Record set —
-- ==== Sys2Proof/Machine/Loader.lean ====
section
/-! DEFINITION. The steep loader, the host window, attestation, boot, features and energy (spec/19 R319 to R332, with the
image rules of spec/01 R14, R15, R20 and spec/12 R229, R230). The byte layouts that the spec names without fixing are those
of log 10; where things are placed is open (log 11). -/

namespace Sys2Proof.Machine

/-! ### Host memory -/

/-- The physical address behind an offset in host-managed device memory: group 0 of stack 0 (R303, R319). -/
def hdmPa (o : Nat) : Nat := o / 65536 * 2 ^ 20 + o % 65536

/-- Whether a host physical address lies in the device's own range (R319). -/
def inHdm (a : Nat) : Bool := decide (Config.hdmBase ≤ a) && decide (a < Config.hdmBase + 2 ^ 32)

/-- A byte at a host physical address. -/
def hostByte (s : State) (a : Nat) : Byte := if inHdm a then mRead s.mem (hdmPa (a - Config.hdmBase)) else mRead s.host a

/-- Writes bytes at a host physical address. -/
def hostWrite (s : State) (a : Nat) : List Byte → State
  | [] => s
  | b :: bs =>
    hostWrite (if inHdm a then { s with mem := mWrite s.mem (hdmPa (a - Config.hdmBase)) b } else { s with host := mWrite s.host a b })
      (a + 1) bs

/-! ### Images -/

/-- A byte string. -/
abbrev Bytes := Nat → Byte

/-- The number in `n` bytes from an offset. -/
def imgNat (b : Bytes) (off n : Nat) : Nat := leNat ((List.range n).map fun i => b (off + i))

/-- Bytes of an image. -/
def imgBytes (b : Bytes) (off n : Nat) : List Byte := (List.range n).map fun i => b (off + i)

/-- A section of the directory (R321). -/
structure Sect where
  ty  : Nat
  off : Nat
  len : Nat
  deriving DecidableEq, Repr

/-- An entry of a timetable as the image holds it (R14, R321): six fields of four bytes (log 10). -/
structure RawEntry where
  region : Nat
  frame  : Nat
  cyf    : Nat
  core   : Nat
  entry  : Nat
  budget : Nat
  deriving DecidableEq, Repr

def imgLen (b : Bytes) : Nat := imgNat b 8 8
def imgSects (b : Bytes) : List Sect :=
  (List.range (min 256 (imgNat b 0x20 4))).map fun i => ⟨imgNat b (0x40 + 16 * i) 4, imgNat b (0x48 + 16 * i) 4, imgNat b (0x4C + 16 * i) 4⟩

/-- The signature's bytes (R321). -/
def sigLen : Nat := 7856

/-- `MEAS` (R324): the digest, its first byte in bits [7:0]; and whether an image's signature verifies (R323 item 2). -/
def imgMeas (b : Bytes) : BitVec 256 := BitVec.ofNat 256 (leNat (sha256 (imgBytes b 0 (imgLen b))))
def imgSigned (key : BitVec 256) (b : Bytes) : Bool :=
  let n := imgLen b - sigLen
  slhVerify (leBytes 32 key.toNat) (imgBytes b 0 n) (imgBytes b n sigLen)

/-- Sections of a type. -/
def sectsOf (ss : List Sect) (ty : Nat) : List Sect := ss.filter fun x => x.ty == ty

/-- The one section of a type. -/
def sectOf (ss : List Sect) (ty : Nat) : Option Sect := (sectsOf ss ty).head?

/-- Claims in the order of R15; an image without them claims nothing. -/
def imgClaims (b : Bytes) (ss : List Sect) : List Nat :=
  match sectOf ss 1 with
  | some x => (List.range 7).map fun i => imgNat b (x.off + 8 * i) 8
  | none => List.replicate 7 0

/-- The region table: `REGCFG` and stream index (R321), 24 bytes each (log 10). -/
def imgRegions (b : Bytes) (ss : List Sect) : List (Nat × Nat) :=
  match sectOf ss 2 with
  | some x => (List.range (x.len / 24)).map fun i => (imgNat b (x.off + 24 * i) 16, imgNat b (x.off + 24 * i + 16) 8)
  | none => []

/-- A timetable. -/
def imgTable (b : Bytes) (ss : List Sect) (ty : Nat) : List RawEntry :=
  match sectOf ss ty with
  | some x => (List.range (x.len / 24)).map fun i =>
      let f := fun (k : Nat) => imgNat b (x.off + 24 * i + 4 * k) 4
      ⟨f 0, f 1, f 2, f 3, f 4, f 5⟩
  | none => []

/-- Whether a policy section has no reserved code in any of its entries (R20, R37): none can come to stand in a register (R60; log
10). -/
def policyOk (b : Bytes) (x : Sect) : Bool :=
  let w := fun (k : Nat) => imgNat b (x.off + 8 * k) 8
  !sysBad .mempol (w 0 % 2 ^ 16) && !sysBad .poltabl (w 1) && !sysBad .poltabh (w 2 % 2 ^ 48)

/-- Whether a section has a length that its type allows. -/
def sectLenOk (b : Bytes) (ss : List Sect) (x : Sect) : Bool :=
  match x.ty with
  | 1 => x.len == 56
  | 2 | 3 | 4 => x.len % 24 == 0
  | 6 => decide (8 ≤ x.len) && decide ((b x.off).toNat ≤ 2)
  | 7 => x.len % 1024 == 0
  | 8 => x.len % 16 == 0
  | 9 => x.len == 24 + 8 * (imgRegions b ss).length && policyOk b x
  | _ => true

/-- Feature bits (R327). -/
def feature (s : State) (n : Nat) : Bool := s.mgmt.featAccept.getLsbD n

/-- The format check (R321, R323 item 1). -/
def formatOk (s : State) (part : Nat) (b : Bytes) : Bool :=
  let n := imgNat b 0x20 4
  let ss := imgSects b
  let len := imgLen b
  imgNat b 0 4 == 0x31564B49 && imgNat b 4 2 == 1 && decide (imgNat b 6 1 ≤ 7) && imgNat b 7 1 == 0 &&
  decide (len ≤ 2 ^ 32) && decide (1 ≤ n) && decide (n ≤ 256) && decide (0x40 + 16 * n + sigLen ≤ len) && imgNat b 0x24 28 == 0 &&
  ((List.range n).all fun i => imgNat b (0x44 + 16 * i) 4 == 0) &&
  (ss.all fun x => decide (1 ≤ x.ty) && decide (x.ty ≤ 9) && decide (x.off + x.len + sigLen ≤ len) && sectLenOk b ss x) &&
  decide ((sectsOf ss 5).length ≤ 8) && ([1, 2, 3, 4, 8, 9].all fun t => decide ((sectsOf ss t).length ≤ 1)) &&
  (feature s 4 || (sectsOf ss 4).isEmpty) && partActive (getPart s part)

/-! ### Claims, regions, resources -/

/-- Live instances of a partition. -/
def partInsts (s : State) (p : Nat) : List Inst := (s.insts.filter fun x => x.2.live && x.2.part == p).map (·.2)

/-- Clusters of a partition that no region has. -/
def looseClusters (s : State) (p : Nat) : List Nat := (partClusters (getPart s p)).filter fun c => (smGet s.clusterRegion c).isNone

/-- Stream sources of a partition (R241, R333): those whose driving lane it owns; and those that no instance has. -/
def partSources (s : State) (p : Nat) : List Nat :=
  ((List.range 32).drop 1).filter fun n => match streamLane s n 0 with | some v => v % 16 == p && (getSource s n).sen | none => false
def looseSources (s : State) (p : Nat) : List Nat :=
  (partSources s p).filter fun n => !(partInsts s p).any fun i => i.sources.contains n

/-- A claim of a kind, in the order of R15. -/
def claimOf (cl : List Nat) (k : Nat) : Nat := cl.getD k 0

/-- Stream indices that an image's regions bind: regions whose `SRC` is not the house source. -/
def boundStreams (rs : List (Nat × Nat)) : List Nat := ((rs.filter fun r => bits r.1 36 5 != 0).map (·.2)).eraseDups

/-- The first kind of claim that the partition cannot meet (R15, R323 item 4); a region is free to it on a die where it has clusters
without one. A bind for which no job object is free has no kind of
its own; it is refused with the regions (log 10). The slots of `wheel` are checked as octets (R267). -/
def claimFail (s : State) (p : Nat) (cl : List Nat) (rs : List (Nat × Nat)) : Option Nat :=
  let used := fun k => ((partInsts s p).map fun i => claimOf i.claims k).sum
  let dies := (looseClusters s p).map (· / 16)
  let freeRegions := (List.range 32).countP fun r => (getRegion s r).inst.isNone && dies.contains (r / 8)
  if 16 * (looseClusters s p).length < claimOf cl 0 then some 0
  else if 24 < claimOf cl 1 then some 1
  else if (ownSlices (getPart s p)).length < claimOf cl 2 + used 2 then some 2
  else if claimOf cl 3 < rs.length ∨ freeRegions < claimOf cl 3 ∨ (freeObj s 4 p 0).isNone then some 3
  else if claimOf cl 4 < (boundStreams rs).length ∨ (looseSources s p).length < claimOf cl 4 then some 4
  else none

/-- The region that an image core belongs to (R242). -/
def coreHome (es : List RawEntry) (core : Nat) : Nat := ((es.find? fun e => e.core == core).map (·.region)).getD 0

/-- The source that an image region is locked to: the k-th free stream source for the k-th stream index (log 11). -/
def regionSource (s : State) (p : Nat) (rs : List (Nat × Nat)) (r : Nat × Nat) : Option Nat :=
  if bits r.1 36 5 = 0 then some 0 else (looseSources s p)[(boundStreams rs).idxOf r.2]?

/-- Whether the numbers of a region are legal (R14, R242 to R244). -/
def regionOk (s : State) (p : Nat) (rs : List (Nat × Nat)) (r : Nat × Nat) : Bool :=
  let m := bits r.1 0 24
  let d := bits r.1 24 12
  let ioff := bits r.1 64 24
  match regionSource s p rs r with
  | none => false
  | some src =>
    let q := sourcePeriod s src
    decide (1 ≤ m) && decide (1 ≤ d) && decide (0 < q.1) && decide (0 < q.2) && decide (350 * q.1 * d ≤ 100 * q.2 * m) &&
    decide (100 * q.2 * m ≤ 1400 * q.1 * d) && (src == 0 || (feature s 1 && decide (4 * d ≤ m))) &&
    decide (m / (4 * d) < ioff) && decide (ioff < m / d)

/-- The cycles of the releases of a core within a frame (R14). -/
def coreLoad (meas : BitVec 256) (es : List (RawEntry × Nat)) (core frame : Nat) : Nat :=
  ((es.filter fun e => e.1.core == core && e.1.frame == frame).map fun e => Config.entryCycles meas e.2).sum

/-- The region that fails the checks of R14 and R242 to R244, if one does (R323 item 4). -/
def regionFail (s : State) (p : Nat) (meas : BitVec 256) (cl : List Nat) (rs : List (Nat × Nat)) (es ls : List RawEntry) : Option Nat :=
  match (List.range rs.length).find? (fun i => !regionOk s p rs (rs.getD i (0, 0))) with
  | some i => some i
  | none =>
    match ((es ++ ls).find? fun e => decide (rs.length ≤ e.region) || decide (bits (rs.getD e.region (0, 0)).1 0 24 ≤ e.cyf) ||
        decide (claimOf cl 0 ≤ e.core) || coreHome (es ++ ls) e.core != e.region) with
    | some e => some e.region
    | none =>
      let full := fun (t : List RawEntry) (base : Nat) => (t.find? fun e =>
        decide (bits (rs.getD e.region (0, 0)).1 0 24 < coreLoad meas (t.zipIdx base) e.core e.frame)).map (·.region)
      match full es 0 with
      | some r => some r
      | none => full ls es.length

/-- Image cores of a region, in order (R242). -/
def coresOf (es : List RawEntry) (n r : Nat) : List Nat := (List.range n).filter fun c => coreHome es c == r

Problem to work on — Give the number of lines in the material above that have the word "timetable" in them, and nothing more.

Task solution — 2